### About this exercise
Every line of the material that includes the word "foldl" is to be shown.

### Records to process

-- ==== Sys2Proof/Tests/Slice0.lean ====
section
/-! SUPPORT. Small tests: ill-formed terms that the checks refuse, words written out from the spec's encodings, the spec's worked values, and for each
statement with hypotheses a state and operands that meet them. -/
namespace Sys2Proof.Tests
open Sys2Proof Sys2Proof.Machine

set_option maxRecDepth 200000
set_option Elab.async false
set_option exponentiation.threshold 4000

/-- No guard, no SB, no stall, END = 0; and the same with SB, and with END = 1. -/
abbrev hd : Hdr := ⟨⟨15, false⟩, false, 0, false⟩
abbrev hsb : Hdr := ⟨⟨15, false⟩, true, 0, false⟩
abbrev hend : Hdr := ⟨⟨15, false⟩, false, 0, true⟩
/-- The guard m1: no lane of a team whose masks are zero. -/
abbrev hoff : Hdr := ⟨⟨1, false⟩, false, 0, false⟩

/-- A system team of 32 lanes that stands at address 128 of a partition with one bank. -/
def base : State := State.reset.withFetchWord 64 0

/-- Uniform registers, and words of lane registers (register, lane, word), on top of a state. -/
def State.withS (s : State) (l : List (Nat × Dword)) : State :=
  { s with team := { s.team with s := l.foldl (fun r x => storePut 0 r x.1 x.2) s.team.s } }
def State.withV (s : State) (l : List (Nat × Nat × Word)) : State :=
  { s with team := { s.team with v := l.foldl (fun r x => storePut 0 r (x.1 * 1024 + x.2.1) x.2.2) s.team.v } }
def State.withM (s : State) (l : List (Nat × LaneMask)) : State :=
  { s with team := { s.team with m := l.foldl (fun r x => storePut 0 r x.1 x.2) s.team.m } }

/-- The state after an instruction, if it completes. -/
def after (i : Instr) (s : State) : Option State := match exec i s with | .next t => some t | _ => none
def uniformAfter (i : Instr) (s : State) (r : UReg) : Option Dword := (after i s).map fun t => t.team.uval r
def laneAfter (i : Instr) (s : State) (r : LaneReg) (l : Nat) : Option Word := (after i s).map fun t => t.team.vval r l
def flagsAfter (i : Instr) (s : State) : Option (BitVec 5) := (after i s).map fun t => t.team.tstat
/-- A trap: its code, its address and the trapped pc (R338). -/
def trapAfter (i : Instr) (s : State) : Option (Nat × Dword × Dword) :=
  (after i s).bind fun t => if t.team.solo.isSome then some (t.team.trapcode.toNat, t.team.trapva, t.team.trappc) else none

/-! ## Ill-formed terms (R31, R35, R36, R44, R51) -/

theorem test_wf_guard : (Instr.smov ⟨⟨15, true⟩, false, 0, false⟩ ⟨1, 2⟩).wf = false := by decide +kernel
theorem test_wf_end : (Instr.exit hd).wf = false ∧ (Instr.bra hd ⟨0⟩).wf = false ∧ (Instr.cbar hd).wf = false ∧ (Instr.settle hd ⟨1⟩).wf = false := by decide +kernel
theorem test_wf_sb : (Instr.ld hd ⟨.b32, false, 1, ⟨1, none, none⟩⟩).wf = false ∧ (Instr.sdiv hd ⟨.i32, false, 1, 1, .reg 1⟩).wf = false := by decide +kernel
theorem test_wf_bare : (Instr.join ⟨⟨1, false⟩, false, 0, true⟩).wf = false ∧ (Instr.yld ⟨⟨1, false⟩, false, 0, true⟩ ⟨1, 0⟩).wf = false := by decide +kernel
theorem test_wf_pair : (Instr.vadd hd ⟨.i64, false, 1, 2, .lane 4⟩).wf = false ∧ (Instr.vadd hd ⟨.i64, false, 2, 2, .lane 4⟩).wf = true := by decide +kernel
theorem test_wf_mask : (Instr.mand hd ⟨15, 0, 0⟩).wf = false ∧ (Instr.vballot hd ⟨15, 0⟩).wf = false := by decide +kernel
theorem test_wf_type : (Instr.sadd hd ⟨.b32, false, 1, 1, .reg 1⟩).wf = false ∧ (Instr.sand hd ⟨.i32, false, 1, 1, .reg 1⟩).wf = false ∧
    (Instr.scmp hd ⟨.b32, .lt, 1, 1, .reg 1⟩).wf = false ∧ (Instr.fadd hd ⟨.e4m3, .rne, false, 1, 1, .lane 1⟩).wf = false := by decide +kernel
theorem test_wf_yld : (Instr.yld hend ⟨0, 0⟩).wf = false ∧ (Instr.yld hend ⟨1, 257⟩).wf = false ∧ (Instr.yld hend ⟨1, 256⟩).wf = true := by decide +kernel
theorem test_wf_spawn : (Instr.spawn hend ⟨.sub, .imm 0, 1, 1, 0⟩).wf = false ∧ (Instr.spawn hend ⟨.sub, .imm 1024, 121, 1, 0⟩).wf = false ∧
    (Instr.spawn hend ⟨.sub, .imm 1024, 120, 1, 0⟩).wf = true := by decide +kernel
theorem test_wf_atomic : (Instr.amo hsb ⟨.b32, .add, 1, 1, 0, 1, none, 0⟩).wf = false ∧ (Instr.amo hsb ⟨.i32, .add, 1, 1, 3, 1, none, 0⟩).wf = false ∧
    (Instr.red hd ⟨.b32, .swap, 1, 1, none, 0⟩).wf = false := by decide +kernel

### Output for this exercise
  { s with team := { s.team with s := l.foldl (fun r x => storePut 0 r x.1 x.2) s.team.s } }
  { s with team := { s.team with v := l.foldl (fun r x => storePut 0 r (x.1 * 1024 + x.2.1) x.2.2) s.team.v } }
  { s with team := { s.team with m := l.foldl (fun r x => storePut 0 r x.1 x.2) s.team.m } }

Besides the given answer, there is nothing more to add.